Exercise details: Would you count the lines in the material below that include the string "cand"? Only the number is needed.

Provided data:
theorem unpackBits_trace {base S D : List Byte} {b : Byte} {left : Nat} (k : Nat) : ∀ {s u : State} {p : Point}, unpackBits b left k s = (u, p) →
    p.enabled s = true → s.errcode = 0#8 → HeaderThen s.n s.lenL S (D ++ [b]) → s.nbytes.toNat = ceilDiv8 s.n.toNat →
    D.length + 1 + left = ceilDiv8 s.n.toNat → k ≤ 8 →
    DecodedSoFar base ((D.flatMap bitsOfByte ++ (bitsOfByte b).take (8 - k)).take s.n.toNat) s.clen s.cand s →
    TraceStep (UnpackTrace base) (UnpackOutcome s.lenL base) S s (p.perform u) := by
  induction k with
  | zero =>
    intro s u p h he h0 hh hb hD hk hd
    refine unpackLoop_trace (D := D ++ [b]) h he h0 hh hb (by simpa using hD) ?_
    have : (D ++ [b]).flatMap bitsOfByte = D.flatMap bitsOfByte ++ (bitsOfByte b).take (8 - 0) := by
      rw [List.take_of_length_le (by rw [show (bitsOfByte b).length = 8 from length_lowBitsByte b 8])]; simp
    rw [this]; exact hd
  | succ k ih =>
    intro s u p h he h0 hh hb hD hk hd
    have h8 : (bitsOfByte b).length = 8 := length_lowBitsByte b 8
    have hsm := hh.small
    have hbits := bitsOfByte_take b k (by omega)
    have hlD := length_flatMap_bitsOfByte D
    simp only [unpackBits] at h
    have hlen : (D.flatMap bitsOfByte ++ (bitsOfByte b).take (8 - (k + 1))).length = 8 * D.length + (8 - (k + 1)) := by
      rw [List.length_append, hlD, List.length_take, h8]; omega
    obtain ⟨ht, hc, out, ho, hdec⟩ := hd
    by_cases hlt : s.t.toNat < s.n.toNat
    · rw [if_pos hlt] at h
      have hfull : (D.flatMap bitsOfByte ++ (bitsOfByte b).take (8 - (k + 1))).length < s.n.toNat := by
        rw [List.length_take] at ht; omega
      have e1 : (D.flatMap bitsOfByte ++ (bitsOfByte b).take (8 - (k + 1))).take s.n.toNat = D.flatMap bitsOfByte ++ (bitsOfByte b).take (8 - (k + 1)) :=
        List.take_of_length_le (by omega)
      rw [e1] at ht hdec
      have e2 : (D.flatMap bitsOfByte ++ (bitsOfByte b).take (8 - k)).take s.n.toNat =
          D.flatMap bitsOfByte ++ (bitsOfByte b).take (8 - (k + 1)) ++ [b.getLsbD k] := by
        rw [hbits, ← List.append_assoc, List.take_of_length_le (by rw [List.length_append, List.length_singleton]; omega)]
      generalize hBdef : D.flatMap bitsOfByte ++ (bitsOfByte b).take (8 - (k + 1)) = B at *
      have htt : (s.t + 1#32).toNat = B.length + 1 := by rw [BitVec.toNat_add, ht]; simp; omega
      have hcc := toNat_succ8 (c := s.clen) (by omega)
      have hBx : ∀ E, (D ++ [b] ++ E).length = ceilDiv8 s.n.toNat → ∃ R, ((D ++ [b] ++ E).flatMap bitsOfByte).take s.n.toNat = (B ++ [b.getLsbD k]) ++ R := by
        intro E _
        obtain ⟨R, hR⟩ := take_bits_snoc D E b (8 - k) s.n.toNat (by omega) (by omega)
        exact ⟨R, by rw [hR, hbits, ← List.append_assoc, hBdef]⟩
      have hstep : ∀ R, decodeBits s.tbl (B ++ [b.getLsbD k] ++ R) =
          { out := out ++ (decodeFrom s.tbl s.clen s.cand B.length (b.getLsbD k :: R)).out
            err := (decodeFrom s.tbl s.clen s.cand B.length (b.getLsbD k :: R)).err } := by
        intro R
        have := hdec (b.getLsbD k :: R)
        rw [List.append_assoc]; exact this
      rcases hms : matchSet s.tbl (s.clen + 1#8) (pushCode s.cand (b.getLsbD k)) with _ | ⟨sym, _ | ⟨y, l⟩⟩
      · have hms' : matchSet (unpackBit (b.getLsbD k) s).tbl (unpackBit (b.getLsbD k) s).clen (unpackBit (b.getLsbD k) s).cand = [] := hms
        rw [hms'] at h
        dsimp only at h
        by_cases h255 : s.clen + 1#8 = 255#8
        · have h255' : (unpackBit (b.getLsbD k) s).clen = 255#8 := h255
          rw [if_pos h255'] at h
          cases h
          have hos : s.outSlot = none := by simpa [Point.enabled] using he
          refine .inr (.inr ⟨rfl, fail_trace (u := unpackBit (b.getLsbD k) s) (D := D ++ [b]) (k := B.length + 1) (B := B ++ [b.getLsbD k]) (out := out) hos hh
            (show (D ++ [b]).length ≤ ceilDiv8 s.n.toNat by simp; omega) ho ?_ hBx ?_⟩)
          · show s.t + 1#32 = _
            rw [← htt, BitVec.ofNat_toNat, BitVec.setWidth_eq]
          · intro E _ R _
            show decodeBits s.tbl _ = _
            rw [hstep, decodeFrom, hms]
            dsimp only
            rw [if_pos h255]; simp
        · have h255' : (unpackBit (b.getLsbD k) s).clen ≠ 255#8 := h255
          rw [if_neg h255'] at h
          refine ih (s := unpackBit (b.getLsbD k) s) h (by cases p <;> exact he) h0 hh hb hD (by omega) ⟨?_, ?_, out, ho, ?_⟩
          · show (s.t + 1#32).toNat = (List.take s.n.toNat _).length
            rw [e2, htt]; simp
          · show (s.clen + 1#8).toNat ≤ 254
            have : (s.clen + 1#8).toNat ≠ 255 := fun h => h255 (BitVec.eq_of_toNat_eq (by simpa using h))
            have := (s.clen + 1#8).isLt
            omega
          · intro R
            show decodeBits s.tbl (List.take s.n.toNat _ ++ R) =
              { out := out ++ (decodeFrom s.tbl (s.clen + 1#8) (pushCode s.cand (b.getLsbD k)) (List.take s.n.toNat _).length R).out
                err := (decodeFrom s.tbl (s.clen + 1#8) (pushCode s.cand (b.getLsbD k)) (List.take s.n.toNat _).length R).err }
            rw [e2, hstep, decodeFrom, hms]
            dsimp only
            rw [if_neg h255]; simp
      · have hms' : matchSet (unpackBit (b.getLsbD k) s).tbl (unpackBit (b.getLsbD k) s).clen (unpackBit (b.getLsbD k) s).cand = [sym] := hms
        rw [hms'] at h
        cases h
        have hos : s.outSlot = none := by simpa [Point.enabled] using he
        have hBk : D.flatMap bitsOfByte ++ (bitsOfByte b).take (8 - k) = B ++ [b.getLsbD k] := by rw [hbits, ← List.append_assoc, hBdef]
        refine .inl ⟨.inr rfl, h0, D, hh, hb, hD, by omega, show (s.t + 1#32).toNat ≤ s.n.toNat by omega, ?_, by simp, out ++ [sym], ?_, ?_⟩
        · show (s.t + 1#32).toNat = (D.flatMap bitsOfByte ++ (bitsOfByte b).take (8 - k)).length
          rw [hBk, htt]; simp
        · show (putOutput _ _ (unpackBit _ s)).emitted = _
          rw [emitted_putOutput _ _ (show (unpackBit _ s).outSlot = none from hos), ← List.append_assoc]
          exact congrArg (· ++ [sym]) ho
        · intro R
          show decodeBits s.tbl (D.flatMap bitsOfByte ++ (bitsOfByte b).take (8 - k) ++ R) =
            { out := out ++ [sym] ++ (decodeFrom s.tbl 0#8 0#256 (D.flatMap bitsOfByte ++ (bitsOfByte b).take (8 - k)).length R).out
              err := (decodeFrom s.tbl 0#8 0#256 (D.flatMap bitsOfByte ++ (bitsOfByte b).take (8 - k)).length R).err }
          rw [hBk, hstep, decodeFrom, hms]
          simp
      · have hms' : matchSet (unpackBit (b.getLsbD k) s).tbl (unpackBit (b.getLsbD k) s).clen (unpackBit (b.getLsbD k) s).cand = sym :: y :: l := hms
        rw [hms'] at h
        cases h
        have hos : s.outSlot = none := by simpa [Point.enabled] using he
        refine .inr (.inr ⟨rfl, fail_trace (u := unpackBit (b.getLsbD k) s) (D := D ++ [b]) (k := B.length + 1) (B := B ++ [b.getLsbD k]) (out := out) hos hh
          (show (D ++ [b]).length ≤ ceilDiv8 s.n.toNat by simp; omega) ho ?_ hBx ?_⟩)
        · show s.t + 1#32 = _
          rw [← htt, BitVec.ofNat_toNat, BitVec.setWidth_eq]
        · intro E _ R _
          show decodeBits s.tbl _ = _
          rw [hstep, decodeFrom, hms]
          simp
    · rw [if_neg hlt] at h
      have hge : s.n.toNat ≤ (D.flatMap bitsOfByte ++ (bitsOfByte b).take (8 - (k + 1))).length := by
        rw [List.length_take] at ht; omega
      have e : (D.flatMap bitsOfByte ++ (bitsOfByte b).take (8 - k)).take s.n.toNat =
          (D.flatMap bitsOfByte ++ (bitsOfByte b).take (8 - (k + 1))).take s.n.toNat := by
        rw [hbits, ← List.append_assoc, List.take_append_of_le_length hge]
      refine ih h he h0 hh hb hD (by omega) ?_
      rw [e]
      exact ⟨ht, hc, out, ho, hdec⟩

Task result: 9